Activity — Read through the data below and state how many of its lines contain the word "detail", adding nothing.

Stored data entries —
◇ ◇ ◇

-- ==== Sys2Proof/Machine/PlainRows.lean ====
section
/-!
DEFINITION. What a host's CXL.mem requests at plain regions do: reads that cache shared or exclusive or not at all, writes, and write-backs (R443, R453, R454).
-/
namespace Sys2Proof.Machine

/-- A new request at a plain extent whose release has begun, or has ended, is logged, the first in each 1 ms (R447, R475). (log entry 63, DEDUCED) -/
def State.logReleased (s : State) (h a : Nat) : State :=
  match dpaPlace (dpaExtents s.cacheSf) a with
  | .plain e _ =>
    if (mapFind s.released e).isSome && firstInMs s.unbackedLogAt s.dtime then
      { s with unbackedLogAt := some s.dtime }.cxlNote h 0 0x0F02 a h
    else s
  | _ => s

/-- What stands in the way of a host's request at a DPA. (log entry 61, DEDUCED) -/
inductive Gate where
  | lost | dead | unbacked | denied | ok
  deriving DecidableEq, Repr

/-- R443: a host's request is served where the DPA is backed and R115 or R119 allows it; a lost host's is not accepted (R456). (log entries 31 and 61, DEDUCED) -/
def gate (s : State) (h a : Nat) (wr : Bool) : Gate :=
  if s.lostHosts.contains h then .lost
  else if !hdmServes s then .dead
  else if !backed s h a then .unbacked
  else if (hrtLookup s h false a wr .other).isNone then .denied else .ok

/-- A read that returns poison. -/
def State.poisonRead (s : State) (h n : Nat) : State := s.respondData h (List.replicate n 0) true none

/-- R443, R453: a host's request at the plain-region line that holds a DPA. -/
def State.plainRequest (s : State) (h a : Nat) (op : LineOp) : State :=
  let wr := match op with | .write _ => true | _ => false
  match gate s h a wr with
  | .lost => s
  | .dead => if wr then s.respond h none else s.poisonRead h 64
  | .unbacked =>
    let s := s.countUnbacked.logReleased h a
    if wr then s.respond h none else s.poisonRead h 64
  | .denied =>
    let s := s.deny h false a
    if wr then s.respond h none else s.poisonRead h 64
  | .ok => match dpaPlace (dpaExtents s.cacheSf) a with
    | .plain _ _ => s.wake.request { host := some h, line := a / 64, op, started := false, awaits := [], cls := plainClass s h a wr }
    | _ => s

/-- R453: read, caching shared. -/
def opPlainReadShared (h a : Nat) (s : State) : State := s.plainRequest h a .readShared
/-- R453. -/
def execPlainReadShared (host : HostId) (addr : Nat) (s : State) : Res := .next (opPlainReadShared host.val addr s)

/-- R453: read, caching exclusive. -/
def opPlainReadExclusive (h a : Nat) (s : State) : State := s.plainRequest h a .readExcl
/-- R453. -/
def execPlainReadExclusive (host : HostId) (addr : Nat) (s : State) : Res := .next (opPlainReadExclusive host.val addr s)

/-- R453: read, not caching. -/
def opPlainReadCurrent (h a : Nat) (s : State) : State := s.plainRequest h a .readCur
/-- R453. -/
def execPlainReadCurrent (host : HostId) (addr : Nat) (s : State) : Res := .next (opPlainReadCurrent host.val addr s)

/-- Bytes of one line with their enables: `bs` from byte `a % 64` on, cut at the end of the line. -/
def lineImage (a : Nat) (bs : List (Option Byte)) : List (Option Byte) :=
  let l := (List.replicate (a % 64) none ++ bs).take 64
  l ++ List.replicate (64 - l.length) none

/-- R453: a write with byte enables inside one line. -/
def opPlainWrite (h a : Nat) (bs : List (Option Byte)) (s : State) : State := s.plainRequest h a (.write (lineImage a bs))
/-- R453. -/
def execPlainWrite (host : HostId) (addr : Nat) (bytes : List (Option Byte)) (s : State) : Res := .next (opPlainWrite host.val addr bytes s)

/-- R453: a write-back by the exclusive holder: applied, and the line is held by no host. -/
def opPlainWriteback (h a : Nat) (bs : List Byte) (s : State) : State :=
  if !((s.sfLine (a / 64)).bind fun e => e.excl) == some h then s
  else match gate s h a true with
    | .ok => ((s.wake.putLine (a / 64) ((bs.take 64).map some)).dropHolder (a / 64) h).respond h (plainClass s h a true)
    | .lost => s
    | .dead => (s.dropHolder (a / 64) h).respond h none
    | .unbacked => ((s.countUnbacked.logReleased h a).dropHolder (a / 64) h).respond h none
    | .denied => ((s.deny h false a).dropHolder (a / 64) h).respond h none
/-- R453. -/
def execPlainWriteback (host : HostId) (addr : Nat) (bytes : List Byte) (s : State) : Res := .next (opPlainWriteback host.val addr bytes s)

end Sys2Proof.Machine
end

◇ ◇ ◇

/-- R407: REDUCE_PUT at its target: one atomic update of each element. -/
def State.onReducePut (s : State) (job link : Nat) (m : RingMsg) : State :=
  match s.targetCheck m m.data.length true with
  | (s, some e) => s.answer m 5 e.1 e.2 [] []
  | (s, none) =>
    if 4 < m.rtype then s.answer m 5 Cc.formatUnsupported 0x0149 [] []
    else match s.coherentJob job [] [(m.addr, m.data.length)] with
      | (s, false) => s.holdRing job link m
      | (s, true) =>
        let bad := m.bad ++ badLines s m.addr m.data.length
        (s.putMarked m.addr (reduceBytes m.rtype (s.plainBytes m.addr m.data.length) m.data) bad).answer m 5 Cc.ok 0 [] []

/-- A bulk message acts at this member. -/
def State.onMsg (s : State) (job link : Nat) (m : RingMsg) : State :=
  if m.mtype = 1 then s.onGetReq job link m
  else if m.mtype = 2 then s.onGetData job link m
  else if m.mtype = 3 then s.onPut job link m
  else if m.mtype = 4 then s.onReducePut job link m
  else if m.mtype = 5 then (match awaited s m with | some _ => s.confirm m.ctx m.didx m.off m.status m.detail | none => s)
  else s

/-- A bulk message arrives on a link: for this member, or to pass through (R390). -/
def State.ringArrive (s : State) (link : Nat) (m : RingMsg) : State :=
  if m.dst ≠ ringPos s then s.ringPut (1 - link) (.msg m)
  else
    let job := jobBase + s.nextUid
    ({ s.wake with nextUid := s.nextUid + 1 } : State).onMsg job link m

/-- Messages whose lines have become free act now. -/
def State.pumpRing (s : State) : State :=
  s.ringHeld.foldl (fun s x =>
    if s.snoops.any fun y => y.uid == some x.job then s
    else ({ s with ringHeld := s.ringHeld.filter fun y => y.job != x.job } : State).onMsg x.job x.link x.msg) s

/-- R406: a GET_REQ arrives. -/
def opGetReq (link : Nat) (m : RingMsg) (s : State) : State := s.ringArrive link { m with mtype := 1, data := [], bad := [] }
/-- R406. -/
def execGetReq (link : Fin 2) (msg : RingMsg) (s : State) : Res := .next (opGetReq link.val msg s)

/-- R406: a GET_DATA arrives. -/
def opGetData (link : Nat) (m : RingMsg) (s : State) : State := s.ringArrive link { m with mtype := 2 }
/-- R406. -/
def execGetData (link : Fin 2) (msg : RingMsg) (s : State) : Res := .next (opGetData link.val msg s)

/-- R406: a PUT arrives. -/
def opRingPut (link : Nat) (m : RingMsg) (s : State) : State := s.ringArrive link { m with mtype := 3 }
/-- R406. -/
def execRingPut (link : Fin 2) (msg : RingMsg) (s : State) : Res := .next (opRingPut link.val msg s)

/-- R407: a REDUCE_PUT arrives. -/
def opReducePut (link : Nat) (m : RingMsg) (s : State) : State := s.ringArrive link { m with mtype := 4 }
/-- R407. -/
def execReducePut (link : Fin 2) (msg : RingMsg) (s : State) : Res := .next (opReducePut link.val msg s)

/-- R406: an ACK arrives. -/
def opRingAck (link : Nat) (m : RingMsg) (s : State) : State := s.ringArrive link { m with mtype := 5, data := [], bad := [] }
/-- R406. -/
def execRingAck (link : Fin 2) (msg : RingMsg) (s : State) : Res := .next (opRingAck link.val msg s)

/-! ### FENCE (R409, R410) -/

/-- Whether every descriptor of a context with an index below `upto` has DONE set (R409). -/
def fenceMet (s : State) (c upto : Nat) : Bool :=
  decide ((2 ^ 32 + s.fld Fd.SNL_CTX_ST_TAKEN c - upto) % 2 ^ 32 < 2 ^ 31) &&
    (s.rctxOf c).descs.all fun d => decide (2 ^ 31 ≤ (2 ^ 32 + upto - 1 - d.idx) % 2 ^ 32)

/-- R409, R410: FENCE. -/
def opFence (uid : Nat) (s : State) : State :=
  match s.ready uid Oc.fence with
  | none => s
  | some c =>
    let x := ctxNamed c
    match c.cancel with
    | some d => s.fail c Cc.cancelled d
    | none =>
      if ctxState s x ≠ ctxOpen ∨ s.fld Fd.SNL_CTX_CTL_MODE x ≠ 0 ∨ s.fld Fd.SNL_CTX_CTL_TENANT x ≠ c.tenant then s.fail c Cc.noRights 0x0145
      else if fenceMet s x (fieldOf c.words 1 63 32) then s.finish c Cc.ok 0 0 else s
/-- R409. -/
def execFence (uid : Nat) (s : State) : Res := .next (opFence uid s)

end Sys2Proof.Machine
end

◇ ◇ ◇

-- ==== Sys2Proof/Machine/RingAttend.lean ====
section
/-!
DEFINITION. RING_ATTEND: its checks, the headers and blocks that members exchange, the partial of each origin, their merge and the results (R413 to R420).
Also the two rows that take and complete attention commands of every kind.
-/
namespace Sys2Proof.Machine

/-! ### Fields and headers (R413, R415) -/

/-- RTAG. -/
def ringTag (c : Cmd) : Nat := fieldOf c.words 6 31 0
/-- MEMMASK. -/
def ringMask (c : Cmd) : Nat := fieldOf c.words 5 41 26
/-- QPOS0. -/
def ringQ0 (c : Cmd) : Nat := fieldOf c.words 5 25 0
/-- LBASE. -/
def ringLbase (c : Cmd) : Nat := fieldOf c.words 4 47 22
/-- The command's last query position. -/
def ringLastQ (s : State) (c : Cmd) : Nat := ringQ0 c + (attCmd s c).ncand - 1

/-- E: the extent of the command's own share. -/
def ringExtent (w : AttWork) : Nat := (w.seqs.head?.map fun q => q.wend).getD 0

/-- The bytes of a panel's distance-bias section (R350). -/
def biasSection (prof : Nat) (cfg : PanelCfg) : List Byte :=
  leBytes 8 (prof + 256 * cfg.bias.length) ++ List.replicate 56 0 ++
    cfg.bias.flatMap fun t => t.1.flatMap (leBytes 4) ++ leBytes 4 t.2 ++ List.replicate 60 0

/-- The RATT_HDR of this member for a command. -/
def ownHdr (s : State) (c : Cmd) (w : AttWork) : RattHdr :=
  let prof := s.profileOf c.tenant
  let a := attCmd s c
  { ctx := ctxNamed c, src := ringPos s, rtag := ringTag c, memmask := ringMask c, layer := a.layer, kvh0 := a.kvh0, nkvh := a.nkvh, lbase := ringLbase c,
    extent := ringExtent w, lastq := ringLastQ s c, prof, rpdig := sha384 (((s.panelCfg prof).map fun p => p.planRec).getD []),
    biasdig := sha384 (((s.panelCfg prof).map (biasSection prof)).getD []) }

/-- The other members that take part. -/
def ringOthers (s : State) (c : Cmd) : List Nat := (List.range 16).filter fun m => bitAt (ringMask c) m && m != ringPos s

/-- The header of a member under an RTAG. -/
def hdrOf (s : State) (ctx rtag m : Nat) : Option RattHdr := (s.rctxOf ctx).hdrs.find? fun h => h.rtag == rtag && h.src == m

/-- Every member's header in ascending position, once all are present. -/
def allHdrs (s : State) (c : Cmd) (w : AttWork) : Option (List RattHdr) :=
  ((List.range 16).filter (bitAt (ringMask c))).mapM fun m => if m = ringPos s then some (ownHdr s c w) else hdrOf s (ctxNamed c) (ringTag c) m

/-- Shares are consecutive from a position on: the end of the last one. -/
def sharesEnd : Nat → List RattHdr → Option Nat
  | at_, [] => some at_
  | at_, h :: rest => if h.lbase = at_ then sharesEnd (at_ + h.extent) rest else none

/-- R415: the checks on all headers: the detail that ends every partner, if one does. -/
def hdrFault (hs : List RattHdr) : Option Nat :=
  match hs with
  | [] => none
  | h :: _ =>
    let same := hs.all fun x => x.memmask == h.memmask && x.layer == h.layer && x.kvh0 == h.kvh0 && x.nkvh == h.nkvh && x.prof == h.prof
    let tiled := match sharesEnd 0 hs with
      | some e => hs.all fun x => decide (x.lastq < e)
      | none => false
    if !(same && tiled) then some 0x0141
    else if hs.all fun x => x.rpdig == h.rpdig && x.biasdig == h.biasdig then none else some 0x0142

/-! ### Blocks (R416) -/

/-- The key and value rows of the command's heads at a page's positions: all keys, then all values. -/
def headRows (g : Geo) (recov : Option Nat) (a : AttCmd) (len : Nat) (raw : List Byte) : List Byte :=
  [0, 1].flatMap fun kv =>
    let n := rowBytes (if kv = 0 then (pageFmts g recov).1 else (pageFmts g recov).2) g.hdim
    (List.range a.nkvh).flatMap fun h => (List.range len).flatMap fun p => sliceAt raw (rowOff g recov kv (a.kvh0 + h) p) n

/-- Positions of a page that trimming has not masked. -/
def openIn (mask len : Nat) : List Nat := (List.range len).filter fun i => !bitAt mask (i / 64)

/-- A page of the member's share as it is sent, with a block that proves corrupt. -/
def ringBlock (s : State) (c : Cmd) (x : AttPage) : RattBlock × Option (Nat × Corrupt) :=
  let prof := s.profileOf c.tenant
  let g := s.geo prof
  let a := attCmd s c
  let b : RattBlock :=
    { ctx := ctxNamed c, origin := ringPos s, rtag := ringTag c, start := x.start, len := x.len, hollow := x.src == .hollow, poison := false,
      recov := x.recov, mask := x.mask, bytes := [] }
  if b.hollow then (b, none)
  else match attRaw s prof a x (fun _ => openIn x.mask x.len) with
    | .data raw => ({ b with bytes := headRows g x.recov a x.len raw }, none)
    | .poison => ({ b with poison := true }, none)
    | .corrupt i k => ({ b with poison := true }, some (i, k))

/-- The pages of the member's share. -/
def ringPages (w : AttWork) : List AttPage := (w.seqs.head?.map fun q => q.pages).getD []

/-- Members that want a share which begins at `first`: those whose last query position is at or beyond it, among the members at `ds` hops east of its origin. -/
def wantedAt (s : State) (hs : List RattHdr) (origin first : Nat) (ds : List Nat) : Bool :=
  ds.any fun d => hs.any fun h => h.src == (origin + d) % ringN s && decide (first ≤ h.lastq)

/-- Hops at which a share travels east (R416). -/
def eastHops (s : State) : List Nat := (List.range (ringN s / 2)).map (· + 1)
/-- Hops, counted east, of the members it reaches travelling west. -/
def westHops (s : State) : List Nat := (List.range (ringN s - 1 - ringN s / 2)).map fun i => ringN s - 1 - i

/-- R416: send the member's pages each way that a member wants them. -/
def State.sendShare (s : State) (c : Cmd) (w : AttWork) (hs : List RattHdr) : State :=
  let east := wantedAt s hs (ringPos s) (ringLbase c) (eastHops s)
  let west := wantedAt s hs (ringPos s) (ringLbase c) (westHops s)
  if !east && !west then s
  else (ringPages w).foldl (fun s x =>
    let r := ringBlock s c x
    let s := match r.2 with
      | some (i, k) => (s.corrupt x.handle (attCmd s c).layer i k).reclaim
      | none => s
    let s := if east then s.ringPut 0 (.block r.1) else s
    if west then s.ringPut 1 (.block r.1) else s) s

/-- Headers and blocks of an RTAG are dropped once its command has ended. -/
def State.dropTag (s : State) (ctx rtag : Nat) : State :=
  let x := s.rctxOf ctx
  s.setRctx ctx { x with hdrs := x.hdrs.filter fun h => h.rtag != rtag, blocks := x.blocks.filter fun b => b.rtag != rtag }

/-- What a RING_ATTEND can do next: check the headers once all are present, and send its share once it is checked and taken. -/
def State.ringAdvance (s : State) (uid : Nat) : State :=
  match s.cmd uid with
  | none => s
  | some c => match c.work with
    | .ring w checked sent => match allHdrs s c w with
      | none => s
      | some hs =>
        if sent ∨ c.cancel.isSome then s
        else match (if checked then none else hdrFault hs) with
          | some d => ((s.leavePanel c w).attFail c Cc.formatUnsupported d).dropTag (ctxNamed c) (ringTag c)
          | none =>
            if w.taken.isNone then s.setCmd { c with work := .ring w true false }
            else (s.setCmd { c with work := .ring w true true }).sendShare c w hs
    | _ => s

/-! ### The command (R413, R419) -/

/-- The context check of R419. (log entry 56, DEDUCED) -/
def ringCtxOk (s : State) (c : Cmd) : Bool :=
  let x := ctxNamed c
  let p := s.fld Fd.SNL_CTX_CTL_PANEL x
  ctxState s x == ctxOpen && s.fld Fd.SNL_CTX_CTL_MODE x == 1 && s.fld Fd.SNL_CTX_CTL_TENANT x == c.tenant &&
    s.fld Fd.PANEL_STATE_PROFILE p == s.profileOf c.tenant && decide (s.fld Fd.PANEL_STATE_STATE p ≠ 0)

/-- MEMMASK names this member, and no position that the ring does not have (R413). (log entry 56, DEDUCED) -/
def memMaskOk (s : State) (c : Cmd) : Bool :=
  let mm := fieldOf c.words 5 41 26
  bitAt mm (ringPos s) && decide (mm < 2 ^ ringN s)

◇ ◇ ◇

Exercise answer — 2